[Excerpts from a dataset]
-- ==== Sys2Proof/Machine/Memory.lean ====
section
/-! DEFINITION. Byte memory in canonical form: addresses strictly rising, no listed byte equal to 0, which is what an
unlisted byte reads as (22 R657: memory is wiped before use). -/

namespace Sys2Proof.Machine

/-- Addresses strictly above a bound and rising, no listed zero. -/
def Memory.wfFrom : Nat → List Host.Cell → Bool
  | _, [] => true
  | lo, (a, b) :: r => decide (lo ≤ a) && b != 0 && Memory.wfFrom (a + 1) r

/-- The memory is in canonical form. -/
def Memory.wf (m : List Host.Cell) : Bool := Memory.wfFrom 0 m

/-- Reads one byte. -/
def Memory.read : List Host.Cell → Nat → Byte
  | [], _ => 0
  | (a, b) :: r, k => if a = k then b else if k < a then 0 else Memory.read r k

/-- Writes one byte; writing 0 removes the entry. -/
def Memory.write : List Host.Cell → Nat → Byte → List Host.Cell
  | [], k, v => if v = 0 then [] else [(k, v)]
  | (a, b) :: r, k, v =>
    if k < a then (if v = 0 then (a, b) :: r else (k, v) :: (a, b) :: r)
    else if k = a then (if v = 0 then r else (a, v) :: r)
    else (a, b) :: Memory.write r k v

/-- Reads n bytes. -/
def Memory.readBytes (m : List Host.Cell) : Nat → Nat → List Byte
  | _, 0 => []
  | a, n + 1 => Memory.read m a :: Memory.readBytes m (a + 1) n

/-- Writes a list of bytes. -/
def Memory.writeBytes (m : List Host.Cell) : Nat → List Byte → List Host.Cell
  | _, [] => m
  | a, b :: r => Memory.writeBytes (Memory.write m a b) (a + 1) r

/-- Reads the line with a number. -/
def Memory.readLine (m : List Host.Cell) (l : Nat) : Line := bytesLine (Memory.readBytes m (64 * l) 64)

/-- Writes the line with a number. -/
def Memory.writeLine (m : List Host.Cell) (l : Nat) (d : Line) : List Host.Cell :=
  Memory.writeBytes m (64 * l) (lineBytes d)

/-- Clears the bytes from `lo` up to but not including `hi`. -/
def Memory.clear (m : List Host.Cell) (lo hi : Nat) : List Host.Cell :=
  m.filter (fun c => decide (c.1 < lo) || decide (hi ≤ c.1))

end Sys2Proof.Machine
end

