/-! ### The whole device -/

/-- One tile. -/
structure Tile where
  core : Core := {}
  l1 : L1 := {}
  /-- The function the tile is bound to. -/
  bound : Option Nat := none
  bind : Binding := {}
  dsp : DspRegs := {}
  eng : EngRegs := {}
  stroke : Stroke := {}
  task : Option TaskRun := none
  /-- Function, image and first operator of the tile's last task (03 R71). -/
  lastOp : Option (Nat × Nat × Nat) := none
  deriving DecidableEq, Repr

/-- A loaded image: where its copy and its scratch reservation lie, its bytes, the Bramble entries it claims (04 R118,
R119). -/
structure Image where
  addr : Nat
  scratch : Nat
  raw : List Byte
  claims : List (Nat × Nat) := []
  deriving DecidableEq, Repr

/-- The state of a tenant (18 R528). -/
inductive TState where
  | none | active | quiescing | quiesced | resetting | destroying
  deriving DecidableEq, Repr

/-- An entitlement record (18 R535). -/
structure Entitle where
  tileGuar : Nat := 0
  tileBurst : Nat := 0
  bwGuar : Nat := 0
  bwBurst : Nat := 0
  queries : Nat := 0
  cmpCh : Nat := 0
  drupe : Nat := 0
  signReq : Bool := false
  compat : Bool := false
  memBytes : Nat := 0
  guarded : Nat := 0
  dispatchMib : Nat := 0
  signSlot : Nat := 0
  xchgBase : Nat := 0
  xchgCount : Nat := 0
  bramble : Nat := 0
  burstWindow : Nat := 0
  delayMax : Nat := 0
  deriving DecidableEq, Repr

/-- The two uses of a tenant: tile-ticks and memory bytes of the sub-window in progress, the tick it began, and of the
last 16 whole sub-windows, newest first (20 R586). -/
structure Usage where
  start : Nat := 0
  tiles : Nat := 0
  bytes : Nat := 0
  hist : List (Nat × Nat) := []
  deriving DecidableEq, Repr

/-- A function's mailbox (18 R515 to R525). -/
structure Mailbox where
  /-- The message area; a byte past the end of the list reads zero. -/
  area : List Byte := []
  busy : Bool := false
  done : Bool := false
  overrun : Bool := false
  attn : Bool := false
  /-- SEQ of the doorbell, and the request as it was read. -/
  seq : Nat := 0
  req : List Byte := []
  deriving DecidableEq, Repr

/-- One tenant. -/
structure Tenant where
  alloc : List Extent := []
  /-- The parts of the allocation that the device has placed something in (20 R581). -/
  used : List Extent := []
  /-- Extents that return to the allocation once tasks have ended: the descriptors of those tasks (02 R45). -/
  retired : List (Extent × List Nat) := []
  /-- TNT_HRGN_LO and TNT_HRGN_HI of host regions 0 to 31 (20 R603, R604). -/
  hrgnLo : Tab Word := []
  hrgnHi : Tab Word := []
  /-- TNT_HRGN_REFUSED (20 R605). -/
  hrgnRef : BitVec 32 := 0
  mig : Option MigLog := none
  disp : Disp := {}
  tstate : TState := .none
  ent : Entitle := {}
  images : Tab Image := []
  /-- The compatibility generation g (20 R601). -/
  gen : BitVec 8 := 0
  /-- TNT_SERVED, TNT_DELAYED, TNT_REF_QUOTA, TNT_REF_CAP (20 R606). -/
  served : Word := 0
  delayed : Word := 0
  refQuota : Word := 0
  refCap : Word := 0
  usage : Usage := {}
  /-- The tick by which a drain becomes a cancel; none inside once cancelling (20 R594). -/
  quiesce : Option (Option Nat) := none
  /-- TNT_WIPE (20 R609). -/
  wipe : Nat := 0
  /-- Doorbell writes ignored (17 R486). -/
  doorIgnored : Word := 0
  queries : Tab Query := []
  pairs : Tab QPair := []
  /-- QSEQ of the next query (08 R219). -/
  nextQ : Nat := 0
  /-- TNT_GEN_DISCARD and TNT_HELD_DISCARD (20 R606). -/
  genDiscard : Word := 0
  heldDiscard : Word := 0
  /-- The digest context key that Eunto draws at creation (19 R567). -/
  ctxKey : List Byte := []
  deriving DecidableEq, Repr

/-- The host link and its interrupt state. -/
structure HostIf where
  /-- MSI-X vectors whose mask bit is clear, keyed function × 64 + vector. -/
  unmasked : List Nat := []
  /-- Message address and data of the vectors, keyed (function × 64 + vector) × 2 + word (16 R483). -/
  msixTab : Tab Word := []
  /-- Functions whose function mask is clear. -/
  fnUnmasked : List Nat := []
  /-- The host link is up; HOSTMODE 1: CXL.cache and CXL.mem were not granted; rate in GT/s and width (16 R464, R465). -/
  linkUp : Bool := false
  pcieOnly : Bool := false
  rate : Nat := 0
  width : Nat := 0
  /-- CGEN of the capability page (16 R482). -/
  cgen : BitVec 32 := 0
  /-- VF Enable and ARI Capable Hierarchy of the SR-IOV capability (16 R470). -/
  vfEnable : Bool := false
  ari : Bool := false
  /-- The base-2 logarithm of a VF's BAR2 size in force, and the one set for the next cold reset (16 R476). -/
  bar2 : Nat := 36
  bar2Next : Nat := 36
  pba : List Nat := []
  /-- Messages sent, newest first, keyed function × 64 + vector. -/
  sent : List Nat := []
  deriving DecidableEq, Repr

/-- The state of the device. -/
structure State where
  /-- Commands waiting, first in first out. -/
  pending : List Instr := []
  /-- MODEL: how many free values have been drawn (log 1). -/
  freeCtr : Nat := 0
  part : Part := .aq680
  now : Word := 0
  /-- The runtime entry address that Eunto programs (06 R156; log 3). -/
  entryPc : Word := 0
  tiles : Tab Tile := []
  slices : Tab Slice := []
  /-- Home-map entries that differ from what 10 R276 gives over the enabled slices. -/
  homeMap : Tab Nat := []
  slicesOff : List Nat := []
  tilesOff : List Nat := []
  net : List Msg := []
  pips : List Pip := []
  io : List IoReq := []
  mem : Mem := {}
  /-- Host memory as the device sees it. -/
  hostMem : List Host.Cell := []
  hostPoison : List Nat := []
  /-- D2H requests that wait for the host's data (10 R299): line. -/
  d2h : List Nat := []
  /-- Back-invalidate snoops that wait for the host's answer (10 R300): line. -/
  bisnp : List Nat := []
  /-- What the device has answered the host and the edge agents, newest first. -/
  answers : List Answer := []
  /-- Host writes that wait for the host's GO (16 R468): line. -/
  goPend : List Nat := []
  tenants : Tab Tenant := []
  /-- Fetched commands, keyed by fetch order, and the next key. -/
  works : Tab Work := []
  nextWork : Nat := 0
  /-- The last tick at which a tenant had a ready task (20 R588). -/
  lastReady : Nat := 0
  pulses : List Pulse := []
  cmp : Tab CmpChan := []
  /-- Compression channels disabled for good. -/
  cmpOff : List Nat := []
  cmpCtxs : List CmpCtx := []
  dma : Tab DmaChan := []
  dmaOff : List Nat := []
  dgs : Tab DgsEng := []
  dgsOff : List Nat := []
  keys : Tab KeySlot := fusedKeys
  brm : Tab Bram := []
  brmOff : List Nat := []
  mboxes : Tab Mailbox := []
  /-- The function whose mailbox command Eunto has taken, and the one it served last (18 R523). -/
  eunto : Option Nat := none
  euntoLast : Nat := 63
  /-- The request as it was read, and SEQ of its doorbell. -/
  euntoReq : List Byte := []
  euntoSeq : Nat := 0
  /-- The taken command has begun and waits for an end of its own; what it keeps until its reply. -/
  euntoArg : Option Nat := none
  /-- The taken command's function has been reset: it ends without a reply, then the tenant is reset (18 R525). -/
  euntoMute : Bool := false
  dstate : DevState := .init
  cad : Cadence := {}
  krl : Krelor := {}
  /-- The running runtime's version (04 R93). -/
  runtimeVer : Nat := 0
  /-- The tenant that last received a tile by rotation (08 R234). -/
  bindLast : Nat := 63
  /-- Tile sensors in degrees Celsius, and those flagged unreliable (22 R647, 23 R689). -/
  tileTemp : Tab Int := []
  unreliable : List Nat := []
  host : HostIf := {}
  errlog : ErrLog := {}
  /-- KST_DATA0 to KST_DATA7 and KST_CMD (21 R639, R640). -/
  kstData : Tab Word := []
  kstCmd : Word := 0
  nv : NonVol := {}
  upd : Update := {}
  spdm : Spdm := {}
  pw : Power := {}
  rel : Relia := {}
  deriving DecidableEq, Repr

/-- The device right after reset. -/
def State.reset : State := {}

end Sys2Proof.Machine
end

- _What you are asked to do_: Nothing but an exact copy of the lines from the first one above through the line holding "m.filter (fun c" should be returned.

- _Response for this exercise_:
-- ==== Sys2Proof/Machine/Memory.lean ====
section
/-! DEFINITION. Byte memory in canonical form: addresses strictly rising, no listed byte equal to 0, which is what an
unlisted byte reads as (22 R657: memory is wiped before use). -/

namespace Sys2Proof.Machine

/-- Addresses strictly above a bound and rising, no listed zero. -/
def Memory.wfFrom : Nat → List Host.Cell → Bool
  | _, [] => true
  | lo, (a, b) :: r => decide (lo ≤ a) && b != 0 && Memory.wfFrom (a + 1) r

/-- The memory is in canonical form. -/
def Memory.wf (m : List Host.Cell) : Bool := Memory.wfFrom 0 m

/-- Reads one byte. -/
def Memory.read : List Host.Cell → Nat → Byte
  | [], _ => 0
  | (a, b) :: r, k => if a = k then b else if k < a then 0 else Memory.read r k

/-- Writes one byte; writing 0 removes the entry. -/
def Memory.write : List Host.Cell → Nat → Byte → List Host.Cell
  | [], k, v => if v = 0 then [] else [(k, v)]
  | (a, b) :: r, k, v =>
    if k < a then (if v = 0 then (a, b) :: r else (k, v) :: (a, b) :: r)
    else if k = a then (if v = 0 then r else (a, v) :: r)
    else (a, b) :: Memory.write r k v

/-- Reads n bytes. -/
def Memory.readBytes (m : List Host.Cell) : Nat → Nat → List Byte
  | _, 0 => []
  | a, n + 1 => Memory.read m a :: Memory.readBytes m (a + 1) n

/-- Writes a list of bytes. -/
def Memory.writeBytes (m : List Host.Cell) : Nat → List Byte → List Host.Cell
  | _, [] => m
  | a, b :: r => Memory.writeBytes (Memory.write m a b) (a + 1) r

/-- Reads the line with a number. -/
def Memory.readLine (m : List Host.Cell) (l : Nat) : Line := bytesLine (Memory.readBytes m (64 * l) 64)

/-- Writes the line with a number. -/
def Memory.writeLine (m : List Host.Cell) (l : Nat) (d : Line) : List Host.Cell :=
  Memory.writeBytes m (64 * l) (lineBytes d)

/-- Clears the bytes from `lo` up to but not including `hi`. -/
def Memory.clear (m : List Host.Cell) (lo hi : Nat) : List Host.Cell :=
  m.filter (fun c => decide (c.1 < lo) || decide (hi ≤ c.1))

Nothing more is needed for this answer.